/-- Decrypt and place the frames of an image in order: how many, and the status. `good` is the verdict on the tags. -/
def State.restoreFrames (s : State) (i : Nat) (good : Bool) : State × Status × Nat :=
  let w := s.wrAt i
  let p := w.part
  let r := getBits (w.words.getD 4 0) 24 14
  let frames := getBits (bufWord w.buf 6) 0 40
  let gen := getBits (bufWord w.buf 8) 0 8
  let fs := (s.imageFrames r).take frames
  (fs.zip (List.range fs.length)).foldl (fun (acc : State × Status × Nat) e =>
    if acc.2.1 ≠ .ok then acc
    else
      let hdr := (w.buf.drop (4096 + frames * 8192 + 32 * e.2)).take 32
      let nonce := leNat (hdr.take 12)
      match acc.1.hel.images.find? (fun m => m.key == (acc.1.keySlot p w.keySlot).keyId && m.nonce == nonce) with
      | some m =>
        if good && hdr.getD 28 0 == BitVec.ofNat 8 gen then (acc.1.tensorWrite p e.1 m.data, .ok, acc.2.2 + 1)
        else (acc.1, .uncorrected, acc.2.2)
      | none => (acc.1, .uncorrected, acc.2.2)) (s, .ok, 0)

/-- The frames of an image have been read (R293): on OK the record takes COMMITTED and moves to PAUSED. -/
def State.restoreBody (s : State) (i : Nat) (good : Bool) : State :=
  let w := s.wrAt i
  let r := getBits (w.words.getD 4 0) 24 14
  let d := s.restoreFrames i good
  let s := d.1
  let s := if d.2.1 = .ok then
      (s.setRec r Rec.COMMITTED (getBits (bufWord w.buf 3) 32 21)).moveRec r .paused .ok
    else s
  (s.modWr i (fun w => { w with progress := s.imageProgress r d.2.1 d.2.2 })).endWrAs i d.2.1

/-! ## Read data (R274) -/

/-- A buffer with bytes placed at an offset. -/
def placeAt (buf : Bytes) (off : Nat) (data : Bytes) : Bytes :=
  buf.take off ++ List.replicate (off - buf.length) 0 ++ data ++ buf.drop (off + data.length)

/-- All data of a read of a work request is here. -/
def State.readDone (s : State) (i : Nat) (got : Nat) (good : Bool) : State :=
  let w := s.wrAt i
  let op := wrOp w.words
  if op = 0x02 then
    (s.wr (HEL_INFLIGHT_W2.SENT i) got).endWrAs i .ok
  else if op = 0x09 then
    let s := s.setWr i { w with waits := w.waits - 1 }
    if w.waits ≤ 1 then (if w.fail = .ok then s.layerPages i else s.layerEnd i) else s
  else if op = 0x0B then (if w.phase = 1 then s.restoreHeader i else s.restoreBody i good)
  else s

/-! ## Closes of handover entries (R287, R289, R400) -/

/-- A retry remains: it is made at the next landing after STALE_MAP, at the next change of the map after LINK_FAILED. -/
def State.retryClose (s : State) (inb : Bool) (h : Nat) (st : Status) : Option State :=
  let e := if inb then s.inn h else s.out h
  if (st = .linkFailed ∨ st = .staleMap) ∧ e.retries < s.rd HEL_RETRY.MAPS then
    let e := { e with due := false, sent := false, retries := e.retries + 1, retryAtMap := st == .linkFailed,
                      retryAtLanding := st == .staleMap }
    some (if inb then s.setInn h e else s.setOut h e)
  else none

/-- The outbound close or take-back has its result (Table of R289). -/
def State.endOutbound (s : State) (h : Nat) (st : Status) (back : Word) : State :=
  let e := s.out h
  let r := s.rd (hoRecord false h)
  let p := s.rd (hoPart false h)
  let epoch := s.rd (hoEpoch false h)
  let passed := (!e.takeBack && st == .ok) ||
    (e.takeBack && st == .notOwner && ownKind back == 1 && ownEpoch back == epoch && ownNode back == s.rd (hoPeer false h))
  let here := s.inState r .handoverOut && s.recF r Rec.PART == p
  let done := if passed then Status.ok else if e.takeBack && st == .ok then e.fail else st
  let s := s.modWr e.slot (fun w => { w with progress := s.hoProgress false h done })
  let s :=
    if passed then (if here then s.moveRec r .done .ok else s).inc (HEL_P_OUT_DONE.COUNT p)
    else if e.takeBack && st == .ok then
      (if here then s.moveRec r .paused e.fail else s).inc (HEL_P_TAKEBACK.COUNT p)
    else if st = .notOwner then (if here then s.failRecord r .notOwner else s)
    else s.inc HEL_UNRESOLVED.COUNT
  (s.closeHo false h).endWrAs e.slot done

/-- The inbound close has its result: DECODE, or PARKED in a CACHE partition, and the RECORD triggers fire. -/
def State.endInbound (s : State) (h : Nat) (st : Status) : State :=
  let r := s.rd (hoRecord true h)
  let p := s.rd (hoPart true h)
  let here := s.inState r .handoverIn && s.recF r Rec.PART == p
  let s :=
    if st = .ok then
      let s := if here then s.moveRec r (if s.role p = 3 then .parked else .decode) .ok else s
      (s.inc (HEL_P_IN_DONE.COUNT p)).markTrigs 3 (fun i => getBits (s.trigWord i 7) 2 14 == r)
    else if st = .notOwner then (if here then s.failRecord r .notOwner else s)
    else s.inc HEL_UNRESOLVED.COUNT
  s.closeHo true h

**Task description**
Tally the lines in the listing that contain the string "with", then report that tally alone.

**Solution to the exercise**
6